» About this exercise
Working from the records below, repeat exactly the lines starting at the line that contains "off = false)" and ending at the line that contains "generalize s.advance = u", inclusive.

- - -

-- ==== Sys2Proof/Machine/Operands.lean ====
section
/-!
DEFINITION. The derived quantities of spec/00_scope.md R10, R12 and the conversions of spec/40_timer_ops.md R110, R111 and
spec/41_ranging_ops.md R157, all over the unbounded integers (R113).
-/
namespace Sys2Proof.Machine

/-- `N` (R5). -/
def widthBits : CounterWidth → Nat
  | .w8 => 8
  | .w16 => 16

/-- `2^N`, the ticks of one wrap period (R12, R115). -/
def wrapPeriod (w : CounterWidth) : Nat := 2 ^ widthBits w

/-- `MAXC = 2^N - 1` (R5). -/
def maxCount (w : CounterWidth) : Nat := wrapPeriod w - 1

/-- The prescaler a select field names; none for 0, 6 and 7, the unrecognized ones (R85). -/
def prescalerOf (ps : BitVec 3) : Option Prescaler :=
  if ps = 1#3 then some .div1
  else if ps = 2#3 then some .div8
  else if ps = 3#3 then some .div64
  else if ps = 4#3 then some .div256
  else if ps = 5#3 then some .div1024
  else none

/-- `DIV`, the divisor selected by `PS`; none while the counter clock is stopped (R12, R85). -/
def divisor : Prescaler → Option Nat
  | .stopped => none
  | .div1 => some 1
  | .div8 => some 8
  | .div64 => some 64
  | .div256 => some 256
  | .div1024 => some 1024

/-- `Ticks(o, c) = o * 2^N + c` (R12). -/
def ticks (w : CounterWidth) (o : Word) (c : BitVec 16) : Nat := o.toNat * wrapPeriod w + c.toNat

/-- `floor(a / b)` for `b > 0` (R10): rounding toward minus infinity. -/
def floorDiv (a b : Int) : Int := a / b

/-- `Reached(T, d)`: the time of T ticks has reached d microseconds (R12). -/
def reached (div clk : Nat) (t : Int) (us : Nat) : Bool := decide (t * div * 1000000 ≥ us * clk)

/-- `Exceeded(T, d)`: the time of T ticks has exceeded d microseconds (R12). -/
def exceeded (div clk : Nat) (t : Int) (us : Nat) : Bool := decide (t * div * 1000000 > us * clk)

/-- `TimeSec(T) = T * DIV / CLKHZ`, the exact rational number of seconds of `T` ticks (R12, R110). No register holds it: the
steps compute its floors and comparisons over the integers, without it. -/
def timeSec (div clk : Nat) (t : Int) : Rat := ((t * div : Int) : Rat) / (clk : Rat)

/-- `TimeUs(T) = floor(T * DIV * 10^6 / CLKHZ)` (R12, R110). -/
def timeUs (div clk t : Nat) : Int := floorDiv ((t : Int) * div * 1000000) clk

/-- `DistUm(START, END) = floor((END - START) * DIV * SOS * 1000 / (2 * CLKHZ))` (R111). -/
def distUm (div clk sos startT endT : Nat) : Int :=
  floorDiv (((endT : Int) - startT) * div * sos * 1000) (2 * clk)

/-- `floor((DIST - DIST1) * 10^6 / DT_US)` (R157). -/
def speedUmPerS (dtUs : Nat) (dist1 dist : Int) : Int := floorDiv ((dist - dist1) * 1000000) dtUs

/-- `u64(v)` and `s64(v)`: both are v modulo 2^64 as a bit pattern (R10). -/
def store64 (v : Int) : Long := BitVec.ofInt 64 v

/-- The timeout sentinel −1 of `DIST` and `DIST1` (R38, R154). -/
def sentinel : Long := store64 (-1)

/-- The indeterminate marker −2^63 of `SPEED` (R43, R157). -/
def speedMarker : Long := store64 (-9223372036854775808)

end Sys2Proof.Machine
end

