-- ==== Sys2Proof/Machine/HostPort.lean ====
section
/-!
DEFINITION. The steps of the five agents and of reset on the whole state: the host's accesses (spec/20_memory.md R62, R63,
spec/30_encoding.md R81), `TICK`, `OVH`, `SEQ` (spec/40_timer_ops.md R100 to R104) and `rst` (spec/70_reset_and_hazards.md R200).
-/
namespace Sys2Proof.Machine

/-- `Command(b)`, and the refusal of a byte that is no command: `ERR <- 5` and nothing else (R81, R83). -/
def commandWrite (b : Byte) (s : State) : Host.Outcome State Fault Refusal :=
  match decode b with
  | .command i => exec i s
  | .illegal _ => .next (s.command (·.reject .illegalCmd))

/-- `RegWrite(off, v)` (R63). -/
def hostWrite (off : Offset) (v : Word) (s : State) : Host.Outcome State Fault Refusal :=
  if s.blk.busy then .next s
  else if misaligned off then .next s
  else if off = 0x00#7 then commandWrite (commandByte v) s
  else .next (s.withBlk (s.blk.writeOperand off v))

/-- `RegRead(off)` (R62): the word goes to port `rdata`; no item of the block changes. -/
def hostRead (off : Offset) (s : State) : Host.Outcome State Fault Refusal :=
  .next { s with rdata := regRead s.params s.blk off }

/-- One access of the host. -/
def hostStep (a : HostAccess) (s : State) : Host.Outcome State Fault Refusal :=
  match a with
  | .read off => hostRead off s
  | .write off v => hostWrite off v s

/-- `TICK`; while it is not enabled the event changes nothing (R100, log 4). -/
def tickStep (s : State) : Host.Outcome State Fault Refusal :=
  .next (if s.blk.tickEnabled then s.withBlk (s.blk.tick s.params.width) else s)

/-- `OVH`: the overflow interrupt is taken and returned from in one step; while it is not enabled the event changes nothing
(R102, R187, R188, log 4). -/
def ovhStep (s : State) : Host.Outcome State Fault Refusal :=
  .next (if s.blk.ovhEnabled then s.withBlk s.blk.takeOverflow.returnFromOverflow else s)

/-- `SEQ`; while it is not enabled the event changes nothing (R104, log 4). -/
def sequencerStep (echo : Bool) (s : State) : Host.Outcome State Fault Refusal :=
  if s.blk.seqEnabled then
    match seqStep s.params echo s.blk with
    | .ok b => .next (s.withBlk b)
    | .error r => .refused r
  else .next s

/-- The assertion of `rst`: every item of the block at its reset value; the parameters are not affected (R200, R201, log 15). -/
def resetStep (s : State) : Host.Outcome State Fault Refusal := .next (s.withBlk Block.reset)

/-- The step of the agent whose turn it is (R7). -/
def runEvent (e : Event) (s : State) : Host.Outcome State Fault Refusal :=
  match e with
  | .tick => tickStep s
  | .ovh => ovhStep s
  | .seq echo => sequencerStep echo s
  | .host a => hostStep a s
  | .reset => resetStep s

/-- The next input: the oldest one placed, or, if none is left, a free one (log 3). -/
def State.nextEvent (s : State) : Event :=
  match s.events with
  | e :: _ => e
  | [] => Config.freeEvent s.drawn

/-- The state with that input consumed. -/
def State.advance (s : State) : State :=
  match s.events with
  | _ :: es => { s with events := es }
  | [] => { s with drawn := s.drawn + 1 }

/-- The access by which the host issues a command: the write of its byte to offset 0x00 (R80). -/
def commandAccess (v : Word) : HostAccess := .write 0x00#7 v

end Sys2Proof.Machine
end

- - -

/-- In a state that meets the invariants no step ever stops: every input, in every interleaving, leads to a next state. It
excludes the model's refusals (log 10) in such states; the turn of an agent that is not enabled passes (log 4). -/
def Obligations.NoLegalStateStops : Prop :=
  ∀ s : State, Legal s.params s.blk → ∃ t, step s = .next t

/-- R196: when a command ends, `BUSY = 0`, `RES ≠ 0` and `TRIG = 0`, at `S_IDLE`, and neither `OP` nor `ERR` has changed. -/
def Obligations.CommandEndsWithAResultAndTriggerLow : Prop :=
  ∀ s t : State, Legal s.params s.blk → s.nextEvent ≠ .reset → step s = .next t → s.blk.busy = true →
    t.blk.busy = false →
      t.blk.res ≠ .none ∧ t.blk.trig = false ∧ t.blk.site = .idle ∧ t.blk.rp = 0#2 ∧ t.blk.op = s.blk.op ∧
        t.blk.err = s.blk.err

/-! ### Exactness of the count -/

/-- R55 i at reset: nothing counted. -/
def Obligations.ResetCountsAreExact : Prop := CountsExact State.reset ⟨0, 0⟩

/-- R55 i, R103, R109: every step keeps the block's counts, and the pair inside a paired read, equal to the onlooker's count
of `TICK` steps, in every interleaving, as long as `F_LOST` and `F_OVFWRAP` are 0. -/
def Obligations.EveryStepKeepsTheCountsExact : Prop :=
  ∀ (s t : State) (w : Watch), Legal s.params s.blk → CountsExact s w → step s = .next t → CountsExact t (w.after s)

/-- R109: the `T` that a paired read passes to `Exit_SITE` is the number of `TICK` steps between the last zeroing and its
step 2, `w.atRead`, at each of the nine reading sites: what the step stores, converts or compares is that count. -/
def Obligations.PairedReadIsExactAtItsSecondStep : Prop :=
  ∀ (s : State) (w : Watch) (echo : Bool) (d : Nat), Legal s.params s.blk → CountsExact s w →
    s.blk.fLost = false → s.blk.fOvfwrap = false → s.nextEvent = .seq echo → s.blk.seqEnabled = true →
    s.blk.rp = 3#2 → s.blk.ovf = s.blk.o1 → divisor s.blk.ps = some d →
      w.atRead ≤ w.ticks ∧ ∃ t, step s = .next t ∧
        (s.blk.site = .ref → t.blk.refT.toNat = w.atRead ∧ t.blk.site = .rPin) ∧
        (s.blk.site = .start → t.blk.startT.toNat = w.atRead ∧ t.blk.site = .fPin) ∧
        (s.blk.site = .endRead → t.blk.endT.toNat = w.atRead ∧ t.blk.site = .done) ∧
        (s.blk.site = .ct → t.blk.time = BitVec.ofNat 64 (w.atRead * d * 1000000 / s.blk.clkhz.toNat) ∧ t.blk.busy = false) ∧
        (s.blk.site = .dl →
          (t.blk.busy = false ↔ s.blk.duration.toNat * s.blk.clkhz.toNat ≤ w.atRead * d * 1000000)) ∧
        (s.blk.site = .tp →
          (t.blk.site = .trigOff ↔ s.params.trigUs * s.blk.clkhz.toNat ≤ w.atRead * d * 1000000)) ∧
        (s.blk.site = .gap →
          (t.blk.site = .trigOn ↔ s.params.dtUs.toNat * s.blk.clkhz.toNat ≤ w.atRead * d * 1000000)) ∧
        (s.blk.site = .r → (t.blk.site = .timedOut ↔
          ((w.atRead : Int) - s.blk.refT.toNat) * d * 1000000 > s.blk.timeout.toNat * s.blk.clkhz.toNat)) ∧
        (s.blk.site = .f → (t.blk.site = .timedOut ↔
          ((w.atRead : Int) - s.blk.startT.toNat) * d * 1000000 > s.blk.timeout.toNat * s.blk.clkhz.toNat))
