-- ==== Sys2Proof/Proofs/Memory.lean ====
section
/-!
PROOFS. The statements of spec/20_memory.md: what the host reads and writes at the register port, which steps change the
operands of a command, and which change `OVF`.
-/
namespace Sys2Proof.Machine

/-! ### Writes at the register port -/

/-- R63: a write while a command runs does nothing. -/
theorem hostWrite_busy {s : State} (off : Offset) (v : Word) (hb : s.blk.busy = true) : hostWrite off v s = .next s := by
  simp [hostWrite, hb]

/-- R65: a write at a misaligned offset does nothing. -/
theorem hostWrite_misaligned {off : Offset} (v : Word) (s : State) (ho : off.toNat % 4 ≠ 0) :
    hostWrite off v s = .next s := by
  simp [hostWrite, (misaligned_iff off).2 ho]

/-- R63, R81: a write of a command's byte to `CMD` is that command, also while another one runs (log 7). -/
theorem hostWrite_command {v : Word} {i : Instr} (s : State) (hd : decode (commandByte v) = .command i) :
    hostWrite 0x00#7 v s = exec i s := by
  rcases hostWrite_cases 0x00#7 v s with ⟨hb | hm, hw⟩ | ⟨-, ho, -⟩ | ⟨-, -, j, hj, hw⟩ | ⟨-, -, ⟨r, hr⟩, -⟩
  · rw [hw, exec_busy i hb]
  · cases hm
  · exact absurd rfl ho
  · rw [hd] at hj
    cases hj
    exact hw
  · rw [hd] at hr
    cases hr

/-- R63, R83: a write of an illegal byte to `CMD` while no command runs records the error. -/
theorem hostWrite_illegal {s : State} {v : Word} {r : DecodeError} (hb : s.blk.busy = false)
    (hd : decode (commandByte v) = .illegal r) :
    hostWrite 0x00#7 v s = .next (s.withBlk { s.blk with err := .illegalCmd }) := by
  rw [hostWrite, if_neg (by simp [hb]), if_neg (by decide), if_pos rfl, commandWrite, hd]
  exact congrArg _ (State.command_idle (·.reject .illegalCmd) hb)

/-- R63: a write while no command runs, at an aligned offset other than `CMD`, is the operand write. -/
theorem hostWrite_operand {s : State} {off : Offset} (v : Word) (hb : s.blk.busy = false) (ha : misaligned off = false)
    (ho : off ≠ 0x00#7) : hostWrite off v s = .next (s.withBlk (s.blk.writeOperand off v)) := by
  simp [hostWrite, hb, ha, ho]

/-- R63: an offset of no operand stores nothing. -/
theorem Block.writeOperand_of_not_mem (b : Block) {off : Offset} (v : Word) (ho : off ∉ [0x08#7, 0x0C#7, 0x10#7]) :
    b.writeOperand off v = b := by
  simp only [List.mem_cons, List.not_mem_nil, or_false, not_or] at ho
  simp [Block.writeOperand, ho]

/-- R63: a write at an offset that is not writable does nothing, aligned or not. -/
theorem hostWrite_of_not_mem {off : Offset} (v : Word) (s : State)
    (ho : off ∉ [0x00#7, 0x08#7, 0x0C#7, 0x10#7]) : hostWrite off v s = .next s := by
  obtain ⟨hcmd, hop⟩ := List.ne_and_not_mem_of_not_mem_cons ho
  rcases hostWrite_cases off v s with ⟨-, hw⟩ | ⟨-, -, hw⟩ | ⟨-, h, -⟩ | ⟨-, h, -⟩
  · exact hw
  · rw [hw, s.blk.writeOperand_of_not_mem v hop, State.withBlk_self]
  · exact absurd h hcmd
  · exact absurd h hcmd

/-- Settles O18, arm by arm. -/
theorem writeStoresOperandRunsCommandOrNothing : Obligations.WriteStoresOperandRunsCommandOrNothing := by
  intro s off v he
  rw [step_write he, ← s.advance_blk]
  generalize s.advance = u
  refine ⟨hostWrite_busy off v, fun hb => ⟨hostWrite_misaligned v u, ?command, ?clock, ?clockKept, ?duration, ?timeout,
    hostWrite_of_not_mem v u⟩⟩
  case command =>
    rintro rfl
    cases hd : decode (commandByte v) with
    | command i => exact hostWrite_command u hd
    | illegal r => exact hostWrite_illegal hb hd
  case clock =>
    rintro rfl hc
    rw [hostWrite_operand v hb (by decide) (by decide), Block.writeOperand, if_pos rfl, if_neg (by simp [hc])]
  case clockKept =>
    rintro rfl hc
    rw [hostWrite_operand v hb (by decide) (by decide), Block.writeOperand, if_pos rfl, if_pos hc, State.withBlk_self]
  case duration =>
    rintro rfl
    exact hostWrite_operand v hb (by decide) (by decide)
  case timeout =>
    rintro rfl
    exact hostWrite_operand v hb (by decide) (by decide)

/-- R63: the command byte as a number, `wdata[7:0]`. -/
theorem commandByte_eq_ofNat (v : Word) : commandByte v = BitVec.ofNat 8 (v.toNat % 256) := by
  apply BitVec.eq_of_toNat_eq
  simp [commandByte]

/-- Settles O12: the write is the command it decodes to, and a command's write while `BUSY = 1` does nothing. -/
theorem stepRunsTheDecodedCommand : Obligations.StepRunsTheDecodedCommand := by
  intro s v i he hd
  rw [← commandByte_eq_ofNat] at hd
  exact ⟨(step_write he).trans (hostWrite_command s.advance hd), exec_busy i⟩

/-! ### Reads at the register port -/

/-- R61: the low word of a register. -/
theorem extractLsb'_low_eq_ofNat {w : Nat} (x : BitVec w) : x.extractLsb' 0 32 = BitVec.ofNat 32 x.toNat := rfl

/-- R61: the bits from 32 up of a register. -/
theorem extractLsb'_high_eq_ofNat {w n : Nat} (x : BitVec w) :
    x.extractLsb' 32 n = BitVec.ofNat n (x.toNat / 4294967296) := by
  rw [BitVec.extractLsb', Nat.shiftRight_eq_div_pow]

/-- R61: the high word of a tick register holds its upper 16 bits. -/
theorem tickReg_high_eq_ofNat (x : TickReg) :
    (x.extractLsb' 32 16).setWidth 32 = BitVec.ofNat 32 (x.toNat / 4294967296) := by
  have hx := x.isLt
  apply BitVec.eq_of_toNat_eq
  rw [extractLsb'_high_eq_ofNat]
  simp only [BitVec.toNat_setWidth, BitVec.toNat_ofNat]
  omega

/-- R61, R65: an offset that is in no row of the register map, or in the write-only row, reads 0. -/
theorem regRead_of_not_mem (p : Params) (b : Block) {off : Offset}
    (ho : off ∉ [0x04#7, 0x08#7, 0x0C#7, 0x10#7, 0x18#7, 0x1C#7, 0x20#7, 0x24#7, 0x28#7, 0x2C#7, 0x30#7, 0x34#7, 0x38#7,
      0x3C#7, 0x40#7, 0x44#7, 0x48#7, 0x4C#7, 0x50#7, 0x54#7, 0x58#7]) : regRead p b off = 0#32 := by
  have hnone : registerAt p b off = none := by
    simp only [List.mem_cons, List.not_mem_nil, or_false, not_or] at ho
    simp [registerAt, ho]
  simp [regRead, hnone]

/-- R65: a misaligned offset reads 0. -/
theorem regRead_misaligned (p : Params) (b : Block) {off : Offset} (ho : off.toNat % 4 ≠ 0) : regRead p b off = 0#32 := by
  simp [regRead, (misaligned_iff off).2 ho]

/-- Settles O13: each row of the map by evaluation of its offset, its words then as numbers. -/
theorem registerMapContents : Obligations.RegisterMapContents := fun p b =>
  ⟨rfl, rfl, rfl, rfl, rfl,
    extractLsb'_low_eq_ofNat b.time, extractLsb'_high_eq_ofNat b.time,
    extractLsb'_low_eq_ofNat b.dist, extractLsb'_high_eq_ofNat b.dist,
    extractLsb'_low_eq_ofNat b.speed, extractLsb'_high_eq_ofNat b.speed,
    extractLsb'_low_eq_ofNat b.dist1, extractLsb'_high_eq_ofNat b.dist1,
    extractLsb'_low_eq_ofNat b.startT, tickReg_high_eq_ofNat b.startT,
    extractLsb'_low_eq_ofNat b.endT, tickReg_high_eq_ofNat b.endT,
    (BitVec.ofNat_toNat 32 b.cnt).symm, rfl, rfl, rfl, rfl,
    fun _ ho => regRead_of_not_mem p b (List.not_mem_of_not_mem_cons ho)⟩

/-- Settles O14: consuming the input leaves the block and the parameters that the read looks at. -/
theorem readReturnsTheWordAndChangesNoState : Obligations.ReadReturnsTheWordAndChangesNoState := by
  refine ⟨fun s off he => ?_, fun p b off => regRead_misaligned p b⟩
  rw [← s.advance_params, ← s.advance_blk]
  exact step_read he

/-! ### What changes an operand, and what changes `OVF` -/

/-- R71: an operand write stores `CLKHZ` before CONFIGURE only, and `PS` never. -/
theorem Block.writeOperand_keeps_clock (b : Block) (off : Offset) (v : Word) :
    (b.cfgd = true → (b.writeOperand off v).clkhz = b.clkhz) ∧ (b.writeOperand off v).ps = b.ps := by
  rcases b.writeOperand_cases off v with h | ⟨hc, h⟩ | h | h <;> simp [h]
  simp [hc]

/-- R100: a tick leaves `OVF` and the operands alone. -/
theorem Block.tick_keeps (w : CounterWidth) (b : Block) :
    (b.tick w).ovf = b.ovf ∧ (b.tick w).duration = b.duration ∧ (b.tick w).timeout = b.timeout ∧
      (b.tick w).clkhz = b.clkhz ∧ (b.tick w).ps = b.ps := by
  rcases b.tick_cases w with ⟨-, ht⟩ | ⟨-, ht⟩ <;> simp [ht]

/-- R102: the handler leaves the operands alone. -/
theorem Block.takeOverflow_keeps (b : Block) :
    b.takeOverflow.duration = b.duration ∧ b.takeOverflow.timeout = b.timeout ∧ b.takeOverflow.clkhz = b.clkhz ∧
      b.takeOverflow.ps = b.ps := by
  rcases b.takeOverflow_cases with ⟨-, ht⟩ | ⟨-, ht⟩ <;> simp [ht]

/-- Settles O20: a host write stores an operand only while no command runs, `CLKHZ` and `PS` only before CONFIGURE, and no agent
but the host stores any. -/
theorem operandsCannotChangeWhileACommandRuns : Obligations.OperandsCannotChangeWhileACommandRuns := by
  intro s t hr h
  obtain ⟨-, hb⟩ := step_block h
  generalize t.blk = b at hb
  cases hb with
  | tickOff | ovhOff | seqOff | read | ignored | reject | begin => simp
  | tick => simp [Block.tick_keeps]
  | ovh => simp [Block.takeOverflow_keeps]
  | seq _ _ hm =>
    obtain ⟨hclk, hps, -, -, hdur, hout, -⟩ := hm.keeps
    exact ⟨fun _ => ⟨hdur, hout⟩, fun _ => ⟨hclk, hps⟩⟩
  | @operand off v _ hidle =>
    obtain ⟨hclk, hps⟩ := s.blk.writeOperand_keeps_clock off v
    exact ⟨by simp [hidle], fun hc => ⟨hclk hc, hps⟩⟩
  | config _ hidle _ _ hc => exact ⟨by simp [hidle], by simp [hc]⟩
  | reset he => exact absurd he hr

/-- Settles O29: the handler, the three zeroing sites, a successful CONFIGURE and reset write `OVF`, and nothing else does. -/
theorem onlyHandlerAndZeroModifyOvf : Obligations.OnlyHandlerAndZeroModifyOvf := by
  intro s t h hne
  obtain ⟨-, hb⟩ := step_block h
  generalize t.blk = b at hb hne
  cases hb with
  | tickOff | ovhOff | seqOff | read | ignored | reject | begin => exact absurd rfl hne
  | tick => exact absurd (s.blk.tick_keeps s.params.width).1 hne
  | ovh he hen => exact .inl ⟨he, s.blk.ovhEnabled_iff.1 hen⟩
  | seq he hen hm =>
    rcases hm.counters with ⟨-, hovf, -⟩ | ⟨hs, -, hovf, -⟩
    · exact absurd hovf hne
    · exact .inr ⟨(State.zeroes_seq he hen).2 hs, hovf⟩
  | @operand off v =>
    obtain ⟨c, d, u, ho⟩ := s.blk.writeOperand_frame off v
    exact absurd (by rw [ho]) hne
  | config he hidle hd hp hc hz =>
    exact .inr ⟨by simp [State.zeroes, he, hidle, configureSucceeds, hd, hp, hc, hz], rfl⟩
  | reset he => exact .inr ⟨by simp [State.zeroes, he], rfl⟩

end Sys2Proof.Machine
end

- - -

» Response
theorem hostWrite_operand {s : State} {off : Offset} (v : Word) (hb : s.blk.busy = false) (ha : misaligned off = false)
    (ho : off ≠ 0x00#7) : hostWrite off v s = .next (s.withBlk (s.blk.writeOperand off v)) := by
  simp [hostWrite, hb, ha, ho]

/-- R63: an offset of no operand stores nothing. -/
theorem Block.writeOperand_of_not_mem (b : Block) {off : Offset} (v : Word) (ho : off ∉ [0x08#7, 0x0C#7, 0x10#7]) :
    b.writeOperand off v = b := by
  simp only [List.mem_cons, List.not_mem_nil, or_false, not_or] at ho
  simp [Block.writeOperand, ho]

/-- R63: a write at an offset that is not writable does nothing, aligned or not. -/
theorem hostWrite_of_not_mem {off : Offset} (v : Word) (s : State)
    (ho : off ∉ [0x00#7, 0x08#7, 0x0C#7, 0x10#7]) : hostWrite off v s = .next s := by
  obtain ⟨hcmd, hop⟩ := List.ne_and_not_mem_of_not_mem_cons ho
  rcases hostWrite_cases off v s with ⟨-, hw⟩ | ⟨-, -, hw⟩ | ⟨-, h, -⟩ | ⟨-, h, -⟩
  · exact hw
  · rw [hw, s.blk.writeOperand_of_not_mem v hop, State.withBlk_self]
  · exact absurd h hcmd
  · exact absurd h hcmd

/-- Settles O18, arm by arm. -/
theorem writeStoresOperandRunsCommandOrNothing : Obligations.WriteStoresOperandRunsCommandOrNothing := by
  intro s off v he
  rw [step_write he, ← s.advance_blk]
  generalize s.advance = u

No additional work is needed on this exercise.